/-- A request instruction completes only by one of the effects of an answer. -/
theorem answerEffect_of_exec {c : Cfg} {i : Instr} {op : Byte}
    (spelled : i.request c = some (op, q, d)) (h : exec i s = .next t) : AnswerEffect q d s t := by
  cases i <;> cases spelled
  case setTime | commonAck => exact answerEffect_of_invoke (answersByTemplate_reply .ack) h
  case telemetryReport | bootloaderAck | bootloaderNack | commonAscii | commonNack =>
    exact answerEffect_of_invoke (answersByTemplate_reply .nack) h
  case bootloaderPing =>
    exact answerEffect_of_invoke (answersByTemplate_bootMode (.inl rfl)) h
  case bootloaderErase =>
    exact answerEffect_of_invoke (answersByTemplate_bootMode (.inr (.inl rfl))) h
  case bootloaderJump =>
    exact answerEffect_of_invoke (answersByTemplate_bootMode (.inr (.inr rfl))) h
  case dataRecord | unrecognized => exact answerEffect_of_invoke answersByTemplate_unrecognized h
  case getTelemetry => exact answerEffect_of_invoke (answersByTemplate_reply .telemetry) h
  case getTime =>
    exact answerEffect_of_invoke
      (answersByTemplate_ite (answersByTemplate_reply .time) (answersByTemplate_reply .nack)) h
  case reboot =>
    refine answerEffect_of_invoke (answersByTemplate_ite (answersByTemplate_reply .ack)
      (answersByTemplate_ite (answersByTemplate_ite ?_ ?_) (answersByTemplate_refused _))) h
    · exact answersByTemplate_reply .ack
    · exact answersByTemplate_reply .nack
  case bootloaderWritePage =>
    refine answerEffect_of_invoke (answersByTemplate_ite (answersByTemplate_ite ?_
      (answersByTemplate_reply .bootloaderNack)) (answersByTemplate_reply .nack)) h
    split
    next => exact answersByTemplate_refused _
    next echo => exact answersByTemplate_reply (.page echo)

/-- What REPLY_GEN fetches from a completed reception is the row of a request held there. -/
theorem holdsRequest_of_fetch {i : Instr} (complete : s.rxState = .complete)
    (fetched : fetchRequest d s = some i) :
    ∃ op q, HoldsRequest s op q ∧ i = instrOf s.cfg op q d := by
  unfold fetchRequest at fetched
  split at fetched
  next => cases fetched
  next bytes whole =>
    split at fetched <;> cases fetched
    next decoded => exact holdsRequest_of_decode complete (bufFrame_eq_some.1 whole) decoded

/-- REPLY_GEN completes without being invoked, or by an effect of the request `RX` holds. -/
theorem replyGen_next {d : DeviceState} (h : exec (.replyGen d) s = .next t) :
    t = emit (.reply .notInvoked) s ∨
      ∃ op q, HoldsRequest s op q ∧ AnswerEffect q d s t := by
  rw [exec_replyGen, execReplyGen] at h
  rcases invoke_next h with ⟨complete, idle, next⟩ | ⟨-, rfl⟩
  · split at next
    next => cases next
    next i fetched =>
      obtain ⟨op, q, held, rfl⟩ := holdsRequest_of_fetch complete fetched
      rw [answer_eq_exec s (isOperation_instrOf s.cfg op q d)] at next
      exact .inr ⟨op, q, held, answerEffect_of_exec (request_instrOf s.cfg op q d) next⟩
  · exact .inl rfl

end

/-! ### Requests answered by their payload or by policy -/

section
variable {s : State} {op : Byte} {q : Request} {d : DeviceState} {i : Instr}
variable (wellFormed : s.cfg.WellFormed) (idle : s.rplEmpty = true) (held : HoldsRequest s op q)
  (spelled : i.request s.cfg = some (op, q, d))
  (legal : q.wellFormed = true → i.wellFormed s.cfg = true)
include wellFormed idle held spelled legal

/-- REPLY_GEN runs the request instruction whose frame `RX` holds. -/
theorem exec_replyGen_eq_exec : exec (.replyGen d) s = exec i s := by
  rw [exec_replyGen_of_holds held idle,
    instrOf_of_request wellFormed (legal (decide_eq_true held.legal)) spelled]

/-- Where the rule behind the precondition refuses, the request and REPLY_GEN are refused. -/
theorem refused_of_meaning {r : Refusal} {answered : Outcome}
    (meaning : exec i s = invoke answered s) (refuses : answered = .refused r) :
    exec i s = .refused r ∧ exec (.replyGen d) s = .refused r := by
  have direct : exec i s = .refused r := by
    rw [meaning, invoke_ready _ held.complete idle, refuses]
  exact ⟨direct, (exec_replyGen_eq_exec wellFormed idle held spelled legal).trans direct⟩

end

/-- Settles O36: the answer behind the precondition depends on the payload's length and, where that
is 4, on the delay. -/
theorem rebootIsAnsweredByTheDelayThreshold : Obligations.RebootIsAnsweredByTheDelayThreshold := by
  intro s q d wellFormed idle held
  have answers {rop payload} := answers_of_meaning (i := .reboot q d) (rop := rop)
    (payload := payload) wellFormed idle held rfl id rfl
  refine ⟨fun empty => ?_, fun b0 b1 b2 b3 four => ?_, fun nonempty other => ?_⟩
  · exact answers (if_pos (by rw [empty]; rfl))
  · intro delay
    have value : leValue q.payload = delay := by
      simp only [four, leValue, delay]
      omega
    have length : q.payload.length = delayLen := by rw [four]; rfl
    have nonempty : q.payload.length ≠ 0 := by rw [length]; decide
    constructor
    · intro within
      exact answers (by rw [if_neg nonempty, if_pos length, value, if_pos within]; rfl)
    · intro beyond
      exact answers (by rw [if_neg nonempty, if_pos length, value, if_neg (not_le.2 beyond)]; rfl)
  · exact refused_of_meaning wellFormed idle held rfl id rfl
      (by rw [if_neg nonempty, if_neg (show ¬ q.payload.length = delayLen from other)])

/-- Settles O40: `bootMode`, then `flashWriteOk`, then whether there is a page number to echo. -/
theorem writePageEchoesThePageNumber : Obligations.WritePageEchoesThePageNumber := by
  intro s q d wellFormed idle held
  have answers {rop payload} := answers_of_meaning (i := .bootloaderWritePage q d) (rop := rop)
    (payload := payload) wellFormed idle held rfl id rfl
  refine ⟨fun normal => ?_, fun boot locked => ?_, fun boot writable => ⟨fun page body echo => ?_,
    fun empty => ?_⟩⟩
  · exact answers (if_neg (ne_true_of_eq_false normal))
  · exact answers (by rw [if_pos boot, if_neg (ne_true_of_eq_false locked)])
  · exact answers (by rw [if_pos boot, if_pos writable, echo])
  · exact refused_of_meaning wellFormed idle held rfl id rfl
      (by rw [if_pos boot, if_pos writable, empty])

/-- Under either policy, an instruction that means the unrecognized rule follows it. -/
theorem follows_policy {s : State} {op : Byte} {q : Request} {d : DeviceState} {i : Instr}
    (wellFormed : s.cfg.WellFormed) (idle : s.rplEmpty = true) (held : HoldsRequest s op q)
    (spelled : i.request s.cfg = some (op, q, d))
    (legal : q.wellFormed = true → i.wellFormed s.cfg = true)
    (meaning : exec i s = invoke (unrecognizedReply q s) s) :
    (s.cfg.unrecognizedPolicy = .noReply →
      ∃ t, exec i s = .next t ∧ exec (.replyGen d) s = .next t ∧ SameFd s t ∧ SameCe s t ∧
        SameRd s t ∧ Emits (.reply .noReply) s t) ∧
    (s.cfg.unrecognizedPolicy = .nack → Answers i d s.cfg.opcCommonNack [] q s) := by
  rcases unrecognizedReply_cases q s with ⟨policy, silent⟩ | ⟨policy, replies⟩
  · refine ⟨fun _ => ?_, fun other => (nomatch policy.symm.trans other)⟩
    have direct : exec i s = .next (emit (.reply .noReply) s) := by
      rw [meaning, invoke_ready _ held.complete idle, silent]
    have fetched := exec_replyGen_eq_exec wellFormed idle held spelled legal
    exact ⟨_, direct, fetched.trans direct, done_emits rfl⟩
  · exact ⟨fun other => (nomatch policy.symm.trans other), fun _ =>
      answers_of_meaning wellFormed idle held spelled legal meaning replies⟩

/-- Settles O41: data-record and the unrecognized row have one rule (R210, R211). -/
theorem unrecognizedRequestsFollowThePolicy : Obligations.UnrecognizedRequestsFollowThePolicy := by
  rintro s q d i op wellFormed idle held (⟨rfl, rfl⟩ | ⟨unnamed, rfl⟩)
  · exact follows_policy wellFormed idle held rfl id rfl
  · exact follows_policy wellFormed idle held rfl
      (fun fits => by simpa [Instr.wellFormed, fits] using unnamed) rfl
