-- ==== Sys2Proof/Machine/Stack.lean ====
section
/-! DEFINITION. Stack and flag instructions (44_control_stack_flags.md R187 to R197). -/

namespace Sys2Proof.Machine

/-- R187. -/
def execPha (s : State) : Host.Outcome State Fault Refusal :=
  perform .pha (fun s => push s.a s) s

/-- R188. -/
def execPla (s : State) : Host.Outcome State Fault Refusal :=
  perform .pla (fun s => (pull s).andThen fun v s => .set (s.resultInA v)) s

/-- R189. -/
def execPhp (s : State) : Host.Outcome State Fault Refusal :=
  perform .php (fun s => push (pushedStatus s.p) s) s

/-- R190. -/
def execPlp (s : State) : Host.Outcome State Fault Refusal :=
  perform .plp (fun s => (pull s).andThen fun v s => .set { s with p := pulledStatus v s.p }) s

/-- R191. -/
def execClc (s : State) : Host.Outcome State Fault Refusal :=
  perform .clc (fun s => .set (s.setFlag .c false)) s

/-- R192. -/
def execSec (s : State) : Host.Outcome State Fault Refusal :=
  perform .sec (fun s => .set (s.setFlag .c true)) s

/-- R193. -/
def execCli (s : State) : Host.Outcome State Fault Refusal :=
  perform .cli (fun s => .set (s.setFlag .i false)) s

/-- R194. -/
def execSei (s : State) : Host.Outcome State Fault Refusal :=
  perform .sei (fun s => .set (s.setFlag .i true)) s

/-- R195. -/
def execCld (s : State) : Host.Outcome State Fault Refusal :=
  perform .cld (fun s => .set (s.setFlag .d false)) s

/-- R196. -/
def execSed (s : State) : Host.Outcome State Fault Refusal :=
  perform .sed (fun s => .set (s.setFlag .d true)) s

/-- R197. -/
def execClv (s : State) : Host.Outcome State Fault Refusal :=
  perform .clv (fun s => .set (s.setFlag .v false)) s

end Sys2Proof.Machine
end

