-- ==== Sys2Proof/Machine/Cartridge.lean ====
section
/-! DEFINITION. NROM (20_memory.md R69 to R72) and what `load_rom` receives from the external parser
(70_reset_and_hazards.md R249, R250). -/

namespace Sys2Proof.Machine

/-- NROM's description: a fixed reset vector and an empty register window (20_memory.md R70). -/
def nromDesc : MapperDesc where
  resetVector := 0x8000#16
  registersStart := 0x0000#16
  registersEnd := 0x0000#16

/-- An NROM mapper that owns the two buffers (20_memory.md R69, R72). -/
def nrom (prg chr : List Byte) : Mapper where
  kind := .nrom
  prg := prg
  chr := chr
  desc := nromDesc

/-- `NromProject(prg, size)` (20_memory.md R69): the program bytes at 0x8000, and again at 0xC000 iff there are exactly
16 KiB of them. It writes cells, not through the bus. -/
def nromProject (prg : List Byte) (mem : Memory) : Memory :=
  let mem := mem.writeBytes 0x8000 prg
  if prg.length = 16384 then mem.writeBytes 0xC000 prg else mem

/-- Why `load_rom` fails (70_reset_and_hazards.md R243, R244). -/
inductive LoadError where
  | missingFile
  | shortRead
  | badMagic
  | unsupportedMapper (id : Byte)
  | unsupportedPrgSize (size : Nat)
deriving DecidableEq, Repr

/-- What the parser hands to the core: program bytes, graphics bytes and mapper id (70_reset_and_hazards.md R242). -/
structure Cartridge where
  prg : List Byte
  chr : List Byte
  mapperId : Byte
deriving DecidableEq, Repr

/-- The mapper id of the two flag bytes (70_reset_and_hazards.md R250). -/
def mapperId (nibble : MapperIdNibble) (flags6 flags7 : Byte) : Byte :=
  let high := if flags7 = 0x44#8 then 0x00#8 else flags7
  let low :=
    match nibble with
    | .low => flags6 &&& 0x0F#8
    | .high => flags6 >>> 4
  (high &&& 0xF0#8) ||| low

/-- The first `n` bytes and the rest; a shorter input is a short read. -/
def takeBytes (n : Nat) (bytes : List Byte) : Except LoadError (List Byte × List Byte) :=
  if n ≤ bytes.length then .ok (bytes.take n, bytes.drop n) else .error .shortRead

/-- The container of 70_reset_and_hazards.md R249, read in the order of its steps (log entry 18). -/
def parseContainer (nibble : MapperIdNibble) (file : List Byte) : Except LoadError Cartridge :=
  match takeBytes 4 file with
  | .error e => .error e
  | .ok (magic, rest) =>
    if magic ≠ [0x4E#8, 0x45#8, 0x53#8, 0x1A#8] then .error .badMagic
    else
      match rest with
      | prgUnits :: chrUnits :: flags6 :: flags7 :: rest =>
        match takeBytes (8 + if flags6.getLsbD 2 then 512 else 0) rest with
        | .error e => .error e
        | .ok (_, rest) =>
          match takeBytes (16384 * prgUnits.toNat) rest with
          | .error e => .error e
          | .ok (prg, rest) =>
            match takeBytes (8192 * chrUnits.toNat) rest with
            | .error e => .error e
            | .ok (chr, _) => .ok { prg := prg, chr := chr, mapperId := mapperId nibble flags6 flags7 }
      | _ => .error .shortRead

end Sys2Proof.Machine
end

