@[simp] theorem State.past_a (s : State) (i : Instr) : (s.past i).a = s.a := rfl
@[simp] theorem State.past_x (s : State) (i : Instr) : (s.past i).x = s.x := rfl
@[simp] theorem State.past_y (s : State) (i : Instr) : (s.past i).y = s.y := rfl
@[simp] theorem State.past_sp (s : State) (i : Instr) : (s.past i).sp = s.sp := rfl
@[simp] theorem State.past_pc (s : State) (i : Instr) : (s.past i).pc = s.pc + BitVec.ofNat 16 i.length := rfl
@[simp] theorem State.past_p (s : State) (i : Instr) : (s.past i).p = s.p := rfl
@[simp] theorem State.past_mem (s : State) (i : Instr) : (s.past i).mem = s.mem := rfl
@[simp] theorem State.past_mapper (s : State) (i : Instr) : (s.past i).mapper = s.mapper := rfl
@[simp] theorem State.past_halted (s : State) (i : Instr) : (s.past i).halted = s.halted := rfl
@[simp] theorem State.past_fault (s : State) (i : Instr) : (s.past i).fault = s.fault := rfl
@[simp] theorem State.past_internalClock (s : State) (i : Instr) : (s.past i).internalClock = s.internalClock := rfl
@[simp] theorem State.past_masterClock (s : State) (i : Instr) : (s.past i).masterClock = s.masterClock := rfl
@[simp] theorem State.past_params (s : State) (i : Instr) : (s.past i).params = s.params := rfl
@[simp] theorem State.past_freeDraws (s : State) (i : Instr) : (s.past i).freeDraws = s.freeDraws := rfl

@[simp] theorem State.raiseFatal_a (s : State) (k : FatalKind) (op : Byte) (at0 : Word) : (s.raiseFatal k op at0).a = s.a := rfl
@[simp] theorem State.raiseFatal_x (s : State) (k : FatalKind) (op : Byte) (at0 : Word) : (s.raiseFatal k op at0).x = s.x := rfl
@[simp] theorem State.raiseFatal_y (s : State) (k : FatalKind) (op : Byte) (at0 : Word) : (s.raiseFatal k op at0).y = s.y := rfl
@[simp] theorem State.raiseFatal_sp (s : State) (k : FatalKind) (op : Byte) (at0 : Word) : (s.raiseFatal k op at0).sp = s.sp := rfl
@[simp] theorem State.raiseFatal_pc (s : State) (k : FatalKind) (op : Byte) (at0 : Word) : (s.raiseFatal k op at0).pc = s.pc := rfl
@[simp] theorem State.raiseFatal_p (s : State) (k : FatalKind) (op : Byte) (at0 : Word) : (s.raiseFatal k op at0).p = s.p := rfl
@[simp] theorem State.raiseFatal_mem (s : State) (k : FatalKind) (op : Byte) (at0 : Word) : (s.raiseFatal k op at0).mem = s.mem := rfl
@[simp] theorem State.raiseFatal_mapper (s : State) (k : FatalKind) (op : Byte) (at0 : Word) : (s.raiseFatal k op at0).mapper = s.mapper := rfl
@[simp] theorem State.raiseFatal_halted (s : State) (k : FatalKind) (op : Byte) (at0 : Word) : (s.raiseFatal k op at0).halted = s.halted := rfl
@[simp] theorem State.raiseFatal_fault (s : State) (k : FatalKind) (op : Byte) (at0 : Word) : (s.raiseFatal k op at0).fault = some { kind := k, opcode := op, addr := at0 } := rfl
@[simp] theorem State.raiseFatal_internalClock (s : State) (k : FatalKind) (op : Byte) (at0 : Word) : (s.raiseFatal k op at0).internalClock = s.internalClock := rfl
@[simp] theorem State.raiseFatal_masterClock (s : State) (k : FatalKind) (op : Byte) (at0 : Word) : (s.raiseFatal k op at0).masterClock = s.masterClock := rfl
@[simp] theorem State.raiseFatal_params (s : State) (k : FatalKind) (op : Byte) (at0 : Word) : (s.raiseFatal k op at0).params = s.params := rfl
@[simp] theorem State.raiseFatal_freeDraws (s : State) (k : FatalKind) (op : Byte) (at0 : Word) : (s.raiseFatal k op at0).freeDraws = s.freeDraws := rfl

end Sys2Proof.Machine
end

* * *

_Task brief_. Search the material for the word "beyond". Each line where it is found must be copied.

_Output of the task_.
    · intro beyond
      exact answers (by rw [if_neg nonempty, if_pos length, value, if_neg (not_le.2 beyond)]; rfl)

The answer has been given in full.